▶ _WHAT IS REQUIRED_:
Take the lines below between the one holding "simp [setLink, link, get_put]" and the one holding "the rest -/", inclusive, and copy them exactly. Add nothing.

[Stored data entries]
┄┄┄┄┄┄┄┄┄┄┄┄┄┄┄┄┄┄┄┄
-- ==== Sys2Proof/Laws/State.lean ====
section
/-! SUPPORT. What each plain update of State leaves of each field, so that no proof unfolds a record update. -/

namespace Sys2Proof.Machine.State

section
variable (s : State)

/-! ## Reading back what was written -/

@[simp] theorem head_setHead_same (h : HeadNo) (r : HeadRecord) : (s.setHead h r).head h = r := by
  simp [setHead, head]

@[simp] theorem head_setHead_other {h g : HeadNo} (r : HeadRecord) (ne : h ≠ g) : (s.setHead h r).head g = s.head g := by
  simp [setHead, head, ne]

theorem head_setHead (h g : HeadNo) (r : HeadRecord) : (s.setHead h r).head g = if h = g then r else s.head g := by
  simp [setHead, head, get_put]

@[simp] theorem link_setLink_same (x : LinkNo) (l : Link) : (s.setLink x l).link x = l := by simp [setLink, link]

@[simp] theorem link_setLink_other {x y : LinkNo} (l : Link) (ne : x ≠ y) : (s.setLink x l).link y = s.link y := by
  simp [setLink, link, ne]

theorem link_setLink (x y : LinkNo) (l : Link) : (s.setLink x l).link y = if x = y then l else s.link y := by
  simp [setLink, link, get_put]

theorem exch_setExch (x y : LinkNo) (e : Exchange) : (s.setExch x e).exch y = if x = y then e else s.exch y := by
  simp [setExch, exch, get_put]

theorem prevExch_setPrevExch (x y : LinkNo) (e : Exchange) :
    (s.setPrevExch x e).prevExch y = if x = y then e else s.prevExch y := by
  simp [setPrevExch, prevExch, get_put]

@[simp] theorem record_setRecord_same (x : LinkNo) (w : Option Handover) : (s.setRecord x w).record x = w := by
  simp [setRecord, record]

@[simp] theorem record_setRecord_other {x y : LinkNo} (w : Option Handover) (ne : x ≠ y) :
    (s.setRecord x w).record y = s.record y := by
  simp [setRecord, record, ne]

theorem record_setRecord (x y : LinkNo) (w : Option Handover) :
    (s.setRecord x w).record y = if x = y then w else s.record y := by
  simp [setRecord, record, get_put]

@[simp] theorem resv_setResv_same (x : LinkNo) (r : Held) : (s.setResv x r).resv x = r := by simp [setResv, resv]

@[simp] theorem resv_setResv_other {x y : LinkNo} (r : Held) (ne : x ≠ y) : (s.setResv x r).resv y = s.resv y := by
  simp [setResv, resv, ne]

theorem resv_setResv (x y : LinkNo) (r : Held) : (s.setResv x r).resv y = if x = y then r else s.resv y := by
  simp [setResv, resv, get_put]

@[simp] theorem unit_setUnit_same (u : UnitNo) (e : UnitEntry) : (s.setUnit u e).unit u = e := by simp [setUnit, unit]

@[simp] theorem unit_setUnit_other {u v : UnitNo} (e : UnitEntry) (ne : u ≠ v) :
    (s.setUnit u e).unit v = s.unit v := by
  simp [setUnit, unit, ne]

theorem unit_setUnit (u v : UnitNo) (e : UnitEntry) : (s.setUnit u e).unit v = if u = v then e else s.unit v := by
  simp [setUnit, unit, get_put]

theorem cell_setCell (h g : HeadNo) (sl tl : SlotNo) (c : Cell) :
    (s.setCell h sl c).cell g tl = if h = g ∧ sl = tl then c else s.cell g tl := by
  by_cases hg : h = g
  · subst hg; simp [setCell, cell, get_put]
  · simp [setCell, cell, hg]

/-! ## What a write leaves of the rest -/

@[simp] theorem setHead_fs (h : HeadNo) (r : HeadRecord) : (s.setHead h r).fs = s.fs := rfl
@[simp] theorem setHead_cle (h : HeadNo) (r : HeadRecord) : (s.setHead h r).cle = s.cle := rfl
@[simp] theorem setHead_cov (h : HeadNo) (r : HeadRecord) : (s.setHead h r).cov = s.cov := rfl
@[simp] theorem setHead_reg (h : HeadNo) (r : HeadRecord) : (s.setHead h r).reg = s.reg := rfl
@[simp] theorem setHead_rep (h : HeadNo) (r : HeadRecord) : (s.setHead h r).rep = s.rep := rfl
@[simp] theorem setHead_cp (h : HeadNo) (r : HeadRecord) : (s.setHead h r).cp = s.cp := rfl
@[simp] theorem setHead_now (h : HeadNo) (r : HeadRecord) : (s.setHead h r).now = s.now := rfl
@[simp] theorem setHead_link (h : HeadNo) (r : HeadRecord) (x : LinkNo) : (s.setHead h r).link x = s.link x := rfl
@[simp] theorem setHead_resv (h : HeadNo) (r : HeadRecord) (x : LinkNo) : (s.setHead h r).resv x = s.resv x := rfl
@[simp] theorem setHead_record (h : HeadNo) (r : HeadRecord) (x : LinkNo) : (s.setHead h r).record x = s.record x := rfl
@[simp] theorem setHead_unit (h : HeadNo) (r : HeadRecord) (u : UnitNo) : (s.setHead h r).unit u = s.unit u := rfl
@[simp] theorem setHead_openSlot (h : HeadNo) (r : HeadRecord) : (s.setHead h r).hp.openSlot = s.hp.openSlot := rfl

@[simp] theorem setLink_fs (x : LinkNo) (l : Link) : (s.setLink x l).fs = s.fs := rfl
@[simp] theorem setLink_hp (x : LinkNo) (l : Link) : (s.setLink x l).hp = s.hp := rfl
@[simp] theorem setLink_cov (x : LinkNo) (l : Link) : (s.setLink x l).cov = s.cov := rfl
@[simp] theorem setLink_reg (x : LinkNo) (l : Link) : (s.setLink x l).reg = s.reg := rfl
@[simp] theorem setLink_rep (x : LinkNo) (l : Link) : (s.setLink x l).rep = s.rep := rfl
@[simp] theorem setLink_cp (x : LinkNo) (l : Link) : (s.setLink x l).cp = s.cp := rfl
@[simp] theorem setLink_now (x : LinkNo) (l : Link) : (s.setLink x l).now = s.now := rfl
@[simp] theorem setLink_head (x : LinkNo) (l : Link) (h : HeadNo) : (s.setLink x l).head h = s.head h := rfl
@[simp] theorem setLink_resv (x y : LinkNo) (l : Link) : (s.setLink x l).resv y = s.resv y := rfl
@[simp] theorem setLink_record (x y : LinkNo) (l : Link) : (s.setLink x l).record y = s.record y := rfl
@[simp] theorem setLink_exch (x y : LinkNo) (l : Link) : (s.setLink x l).exch y = s.exch y := rfl
@[simp] theorem setLink_poolFree (x : LinkNo) (l : Link) : (s.setLink x l).cle.poolFree = s.cle.poolFree := rfl
@[simp] theorem setLink_contributions (x : LinkNo) (l : Link) :
    (s.setLink x l).cle.contributions = s.cle.contributions := rfl
@[simp] theorem setLink_qstop (x : LinkNo) (l : Link) : (s.setLink x l).cle.qstop = s.cle.qstop := rfl

@[simp] theorem setResv_hp (x : LinkNo) (r : Held) : (s.setResv x r).hp = s.hp := rfl
@[simp] theorem setResv_cle (x : LinkNo) (r : Held) : (s.setResv x r).cle = s.cle := rfl
@[simp] theorem setResv_cov (x : LinkNo) (r : Held) : (s.setResv x r).cov = s.cov := rfl
@[simp] theorem setResv_reg (x : LinkNo) (r : Held) : (s.setResv x r).reg = s.reg := rfl
@[simp] theorem setResv_rep (x : LinkNo) (r : Held) : (s.setResv x r).rep = s.rep := rfl
@[simp] theorem setResv_cp (x : LinkNo) (r : Held) : (s.setResv x r).cp = s.cp := rfl
@[simp] theorem setResv_now (x : LinkNo) (r : Held) : (s.setResv x r).now = s.now := rfl
@[simp] theorem setResv_head (x : LinkNo) (r : Held) (h : HeadNo) : (s.setResv x r).head h = s.head h := rfl
@[simp] theorem setResv_link (x y : LinkNo) (r : Held) : (s.setResv x r).link y = s.link y := rfl
@[simp] theorem setResv_record (x y : LinkNo) (r : Held) : (s.setResv x r).record y = s.record y := rfl
@[simp] theorem setResv_cell (x : LinkNo) (r : Held) (h : HeadNo) (sl : SlotNo) :
    (s.setResv x r).cell h sl = s.cell h sl := rfl

@[simp] theorem setRecord_fs (x : LinkNo) (w : Option Handover) : (s.setRecord x w).fs = s.fs := rfl
@[simp] theorem setRecord_hp (x : LinkNo) (w : Option Handover) : (s.setRecord x w).hp = s.hp := rfl
@[simp] theorem setRecord_cle (x : LinkNo) (w : Option Handover) : (s.setRecord x w).cle = s.cle := rfl
@[simp] theorem setRecord_reg (x : LinkNo) (w : Option Handover) : (s.setRecord x w).reg = s.reg := rfl
@[simp] theorem setRecord_rep (x : LinkNo) (w : Option Handover) : (s.setRecord x w).rep = s.rep := rfl
@[simp] theorem setRecord_cp (x : LinkNo) (w : Option Handover) : (s.setRecord x w).cp = s.cp := rfl
@[simp] theorem setRecord_head (x : LinkNo) (w : Option Handover) (h : HeadNo) :
    (s.setRecord x w).head h = s.head h := rfl
@[simp] theorem setRecord_link (x y : LinkNo) (w : Option Handover) : (s.setRecord x w).link y = s.link y := rfl
@[simp] theorem setRecord_resv (x y : LinkNo) (w : Option Handover) : (s.setRecord x w).resv y = s.resv y := rfl

@[simp] theorem setExch_fs (x : LinkNo) (e : Exchange) : (s.setExch x e).fs = s.fs := rfl
@[simp] theorem setExch_hp (x : LinkNo) (e : Exchange) : (s.setExch x e).hp = s.hp := rfl
@[simp] theorem setExch_cov (x : LinkNo) (e : Exchange) : (s.setExch x e).cov = s.cov := rfl
@[simp] theorem setExch_reg (x : LinkNo) (e : Exchange) : (s.setExch x e).reg = s.reg := rfl
@[simp] theorem setExch_rep (x : LinkNo) (e : Exchange) : (s.setExch x e).rep = s.rep := rfl
@[simp] theorem setExch_cp (x : LinkNo) (e : Exchange) : (s.setExch x e).cp = s.cp := rfl
@[simp] theorem setExch_head (x : LinkNo) (e : Exchange) (h : HeadNo) : (s.setExch x e).head h = s.head h := rfl
@[simp] theorem setExch_link (x y : LinkNo) (e : Exchange) : (s.setExch x e).link y = s.link y := rfl
@[simp] theorem setPrevExch_fs (x : LinkNo) (e : Exchange) : (s.setPrevExch x e).fs = s.fs := rfl
@[simp] theorem setPrevExch_hp (x : LinkNo) (e : Exchange) : (s.setPrevExch x e).hp = s.hp := rfl
@[simp] theorem setPrevExch_cov (x : LinkNo) (e : Exchange) : (s.setPrevExch x e).cov = s.cov := rfl
@[simp] theorem setPrevExch_reg (x : LinkNo) (e : Exchange) : (s.setPrevExch x e).reg = s.reg := rfl
@[simp] theorem setPrevExch_rep (x : LinkNo) (e : Exchange) : (s.setPrevExch x e).rep = s.rep := rfl
@[simp] theorem setPrevExch_cp (x : LinkNo) (e : Exchange) : (s.setPrevExch x e).cp = s.cp := rfl
@[simp] theorem setPrevExch_link (x y : LinkNo) (e : Exchange) : (s.setPrevExch x e).link y = s.link y := rfl

@[simp] theorem setUnit_fs (u : UnitNo) (e : UnitEntry) : (s.setUnit u e).fs = s.fs := rfl
@[simp] theorem setUnit_hp (u : UnitNo) (e : UnitEntry) : (s.setUnit u e).hp = s.hp := rfl
@[simp] theorem setUnit_cle (u : UnitNo) (e : UnitEntry) : (s.setUnit u e).cle = s.cle := rfl
@[simp] theorem setUnit_cov (u : UnitNo) (e : UnitEntry) : (s.setUnit u e).cov = s.cov := rfl
@[simp] theorem setUnit_rep (u : UnitNo) (e : UnitEntry) : (s.setUnit u e).rep = s.rep := rfl
@[simp] theorem setUnit_cp (u : UnitNo) (e : UnitEntry) : (s.setUnit u e).cp = s.cp := rfl
@[simp] theorem setUnit_pollQueue (u : UnitNo) (e : UnitEntry) :
    (s.setUnit u e).reg.pollQueue = s.reg.pollQueue := rfl
@[simp] theorem setPollQueue_pollQueue (q : List UnitNo) : (s.setPollQueue q).reg.pollQueue = q := rfl
@[simp] theorem setPollQueue_unit (q : List UnitNo) (u : UnitNo) : (s.setPollQueue q).unit u = s.unit u := rfl
@[simp] theorem setPollQueue_cp (q : List UnitNo) : (s.setPollQueue q).cp = s.cp := rfl
@[simp] theorem setPollQueue_rep (q : List UnitNo) : (s.setPollQueue q).rep = s.rep := rfl
@[simp] theorem setPollQueue_hp (q : List UnitNo) : (s.setPollQueue q).hp = s.hp := rfl
@[simp] theorem setPollQueue_cle (q : List UnitNo) : (s.setPollQueue q).cle = s.cle := rfl

@[simp] theorem setCell_hp (h : HeadNo) (sl : SlotNo) (c : Cell) : (s.setCell h sl c).hp = s.hp := rfl
@[simp] theorem setCell_cle (h : HeadNo) (sl : SlotNo) (c : Cell) : (s.setCell h sl c).cle = s.cle := rfl
@[simp] theorem setCell_cov (h : HeadNo) (sl : SlotNo) (c : Cell) : (s.setCell h sl c).cov = s.cov := rfl
@[simp] theorem setCell_reg (h : HeadNo) (sl : SlotNo) (c : Cell) : (s.setCell h sl c).reg = s.reg := rfl
@[simp] theorem setCell_rep (h : HeadNo) (sl : SlotNo) (c : Cell) : (s.setCell h sl c).rep = s.rep := rfl
@[simp] theorem setCell_cp (h : HeadNo) (sl : SlotNo) (c : Cell) : (s.setCell h sl c).cp = s.cp := rfl
@[simp] theorem setCell_resv (h : HeadNo) (sl : SlotNo) (c : Cell) (x : LinkNo) :
    (s.setCell h sl c).resv x = s.resv x := rfl
@[simp] theorem setCell_now (h : HeadNo) (sl : SlotNo) (c : Cell) : (s.setCell h sl c).now = s.now := rfl

end

end Sys2Proof.Machine.State
end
┄┄┄┄┄┄┄┄┄┄┄┄┄┄┄┄┄┄┄┄
▶ _ANSWER BELOW_:
  simp [setLink, link, get_put]

theorem exch_setExch (x y : LinkNo) (e : Exchange) : (s.setExch x e).exch y = if x = y then e else s.exch y := by
  simp [setExch, exch, get_put]

theorem prevExch_setPrevExch (x y : LinkNo) (e : Exchange) :
    (s.setPrevExch x e).prevExch y = if x = y then e else s.prevExch y := by
  simp [setPrevExch, prevExch, get_put]

@[simp] theorem record_setRecord_same (x : LinkNo) (w : Option Handover) : (s.setRecord x w).record x = w := by
  simp [setRecord, record]

@[simp] theorem record_setRecord_other {x y : LinkNo} (w : Option Handover) (ne : x ≠ y) :
    (s.setRecord x w).record y = s.record y := by
  simp [setRecord, record, ne]

theorem record_setRecord (x y : LinkNo) (w : Option Handover) :
    (s.setRecord x w).record y = if x = y then w else s.record y := by
  simp [setRecord, record, get_put]

@[simp] theorem resv_setResv_same (x : LinkNo) (r : Held) : (s.setResv x r).resv x = r := by simp [setResv, resv]

@[simp] theorem resv_setResv_other {x y : LinkNo} (r : Held) (ne : x ≠ y) : (s.setResv x r).resv y = s.resv y := by
  simp [setResv, resv, ne]

theorem resv_setResv (x y : LinkNo) (r : Held) : (s.setResv x r).resv y = if x = y then r else s.resv y := by
  simp [setResv, resv, get_put]

@[simp] theorem unit_setUnit_same (u : UnitNo) (e : UnitEntry) : (s.setUnit u e).unit u = e := by simp [setUnit, unit]

@[simp] theorem unit_setUnit_other {u v : UnitNo} (e : UnitEntry) (ne : u ≠ v) :
    (s.setUnit u e).unit v = s.unit v := by
  simp [setUnit, unit, ne]

theorem unit_setUnit (u v : UnitNo) (e : UnitEntry) : (s.setUnit u e).unit v = if u = v then e else s.unit v := by
  simp [setUnit, unit, get_put]

theorem cell_setCell (h g : HeadNo) (sl tl : SlotNo) (c : Cell) :
    (s.setCell h sl c).cell g tl = if h = g ∧ sl = tl then c else s.cell g tl := by
  by_cases hg : h = g
  · subst hg; simp [setCell, cell, get_put]
  · simp [setCell, cell, hg]

/-! ## What a write leaves of the rest -/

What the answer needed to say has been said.